Despite this appearance of normality, voices in the sometimes called progressive intellectualism demanded a revision of the political consensus. These groups advocated for the prosecution of war criminals as well as regime’s officials that participated in the repression during the dictatorship. The idea of punishing veterans of war wasn’t exclusive of socialists, communists, and anarchists. Indeed, former judge Baltasar Garzon, internationally known because of his prosecution of Augusto Pinochet, and more recently for being part of the defense team that represents Julian Assange, refused to investigate the genocide claims against communist leader Santiago Carrillo in 1998. He based his ruling on the 1976 and 1977 amnesty laws.

“Always Franco” by Eugenio Merino. 2012.

In the 2000s, mass graves began to be dug up at the initiative of individuals and associations for the “historic memory.” These unmarked burials had been purposely left out during the dictatorship, as they contained the remains of “rojos” summarily executed  by Franco’s troops and sympathizers. The relatives of these victims had waited sixty-five years (and in many cases still waiting today) to find closure, to cope with grief, and to reunite with their loved ones.

These popular movements that remember the tragedy of the war in its most physical reality facilitated new legislation. The “Ley de Memoria Historica” of 2007 allocated funds for the exhumation and identification of remains, the removal of symbols related to the dictatorship from public spaces, and the creation of a national database of mass graves and victims.

One could think that the Spanish people were coming to terms with the dictatorship and the trauma of the war. Not a very surprising thing, this statement is far from being true.

March 2005. 700 people gathered around the empty pedestal where it used to be an equestrian statue of the dictator.

I understand that Spain went through a tremendous traumatic experience. There were victims and there were perpetrators. Some of the perpetrators happened to win the war, and instituted a regime of terror. With democracy, politicians didn’t pay attention to the urgent need for reconciliation but rather to gain control of the state apparatus for their own benefit. Decades later, unmarked graves continue to exist while Manichean discourses flourish. If Franco was successful in discrediting the vanquished army, dehumanizing the dead and their families, and destroying every opportunity for forgiveness and acceptance, democratic Spain hasn’t done better as feelings of retribution and vengeance plague the media today.

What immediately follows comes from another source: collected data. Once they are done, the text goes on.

/-- The order log of a context as the device keeps it (09 R187, R188, R435). -/
structure OrderLog where
  base : Nat
  units : Nat
  wp : Nat
  drop : Nat
  ovf : Bool
  div : Bool
  reported : Bool
  /-- Next SEQ by site, keyed (kind * 4096 + launch) * 65536 + site. -/
  seqs : Tab Nat
  /-- The records written, oldest first, for the digest (09 R190). -/
  records : List LogRecord
  /-- Source log of a D2 context: whether one is set, its unperformed records in order, and the launch ordinals not yet paired
  (09 R188, R191). -/
  hasSource : Bool
  source : List LogRecord
  partners : List Nat
  pairs : List (Nat × Nat)
deriving DecidableEq, Repr

/-- A context (20 R351, 16 R301, 21 R383, 23 R401, 18 R341). -/
structure Ctx where
  rootEn : Bool
  root : Nat
  tag : Nat
  gen : Nat
  kip : Bool
  cap : Nat
  halted : Bool
  haltDone : Bool
  snapBase : Nat
  snapSize : Nat
  snapRbk : Bool
  snapEn : Bool
  level : Nat
  /-- Launches of the context so far; the next one takes the ordinal that follows (09 R189). -/
  launches : Nat
  log : Option OrderLog
  events : List (Nat × Dword)
  barErrors : Nat
  pinShare : Nat
  nextSection : Nat
  /-- The order-log digest, with the mark of a log that overflowed, as computed when the context last ended (09 R190). -/
  logDigest : Option (List Byte × Bool)
  /-- A rollback of every configuration was asked for while the Jetty core restarted (23 R406). -/
  rollbackDue : Bool := false
deriving DecidableEq, Repr

/-- A context after reset. -/
def Ctx.zero : Ctx :=
  { rootEn := false, root := 0, tag := 0, gen := 0, kip := false, cap := 48000, halted := false, haltDone := false,
    snapBase := 0, snapSize := 0, snapRbk := false, snapEn := false, level := 0, launches := 0, log := none, events := [], barErrors := 0,
    pinShare := 67108864, nextSection := 0, logDigest := none }

/-! ### Faults, invalidations, migrations -/

/-- Who met a page fault (20 R359, R360). -/
inductive Requester where
  | tile (slot : Nat)
  | command (id : Nat)
  | flood (ctx layer : Nat)
  /-- The fetch of a queue, at a unit of its ring (18 R332). -/
  | fetch (queue unit : Nat)
  /-- An operand or the completion record of a packet (18 R334). -/
  | packet (queue num : Nat)
  | loader (key : Nat)
deriving DecidableEq, Repr

/-- A page fault from its discovery to its answer. Reason 0 stands for a page request to the host (20 R360), which takes no record. -/
structure PageFault where
  id : Nat
  va : Nat
  reason : Nat
  who : Requester
  ctx : Nat
  write : Bool
  time : Nat
  /-- TOKEN once the record is in the ring. -/
  token : Option Nat
deriving DecidableEq, Repr

/-- An invalidation in progress (20 R358). -/
structure Invalidation where
  id : Nat
  ctx : Nat
  vpg : Nat
  log : Nat
  /-- The MMU port that waits for it, or none for TLBI. -/
  port : Option Nat
  /-- The number of the next write event at its request. -/
  since : Nat := 0
deriving DecidableEq, Repr

/-- A TLB entry (20 R356), with the unit whose TLB holds it. -/
structure TlbEntry where
  unit : Nat
  ctx : Nat
  tag : Nat
  gen : Nat
  vpg : Nat
  level : Nat
  leaf : Dword
deriving DecidableEq, Repr

/-- A command port of the MMU (20 R357). -/
structure MmuPort where
  va : Dword
  pa : Dword
  busy : Bool
  sts : Nat
  ctx : Nat
  log : Nat
  /-- Op under way: 1 invalidate, 2 migrate; page and frames of a migration (20 R361). -/
  op : Nat
  vpg : Nat
  fromFrame : Nat
  toFrame : Nat
  /-- Lines of the page that have been copied (20 R361). -/
  copied : Nat := 0
deriving DecidableEq, Repr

How can Spaniards recognize the suffering of all the victims of the war as well as the dictatorship, despite of ideologies and political affiliations? My research is oriented to explore how specific sites of memory could help to tell this story through multiple voices, fostering discussion and facilitating mechanisms to overcome the still painful reality of survivors and victims’ relatives. Sites of memory such as Constitution Hill, in South Africa, would be a good example to follow in Spain.

In order to reach out to a larger audience, my intention is to work along new technologies’ specialists to develop applications that could be used in portable devices such as smartphones and tablets.

Spain needs to talk about the war and the dictatorship, and we need adequate forums to do so.  To maintain these sites even heritage tourism represents an alternative due to the lack of public funding.

Historians in Spain have not necessarily walked out of this fight for memory, but their voices have not been loud enough or they have followed the ideological trap of alienating the record.

Will I make the difference? I am not trying to win prizes or recognition but rather spark interest and debate, and in that sense, I sure hope so. Can I influence my fellow country men and women for the better?  Who am I to do so anyway? In my mind, historians should throw out of the window the idea of experts as the right to teach and rule over those who aren’t. We need to view ourselves rather as facilitators, advocates, and mediators.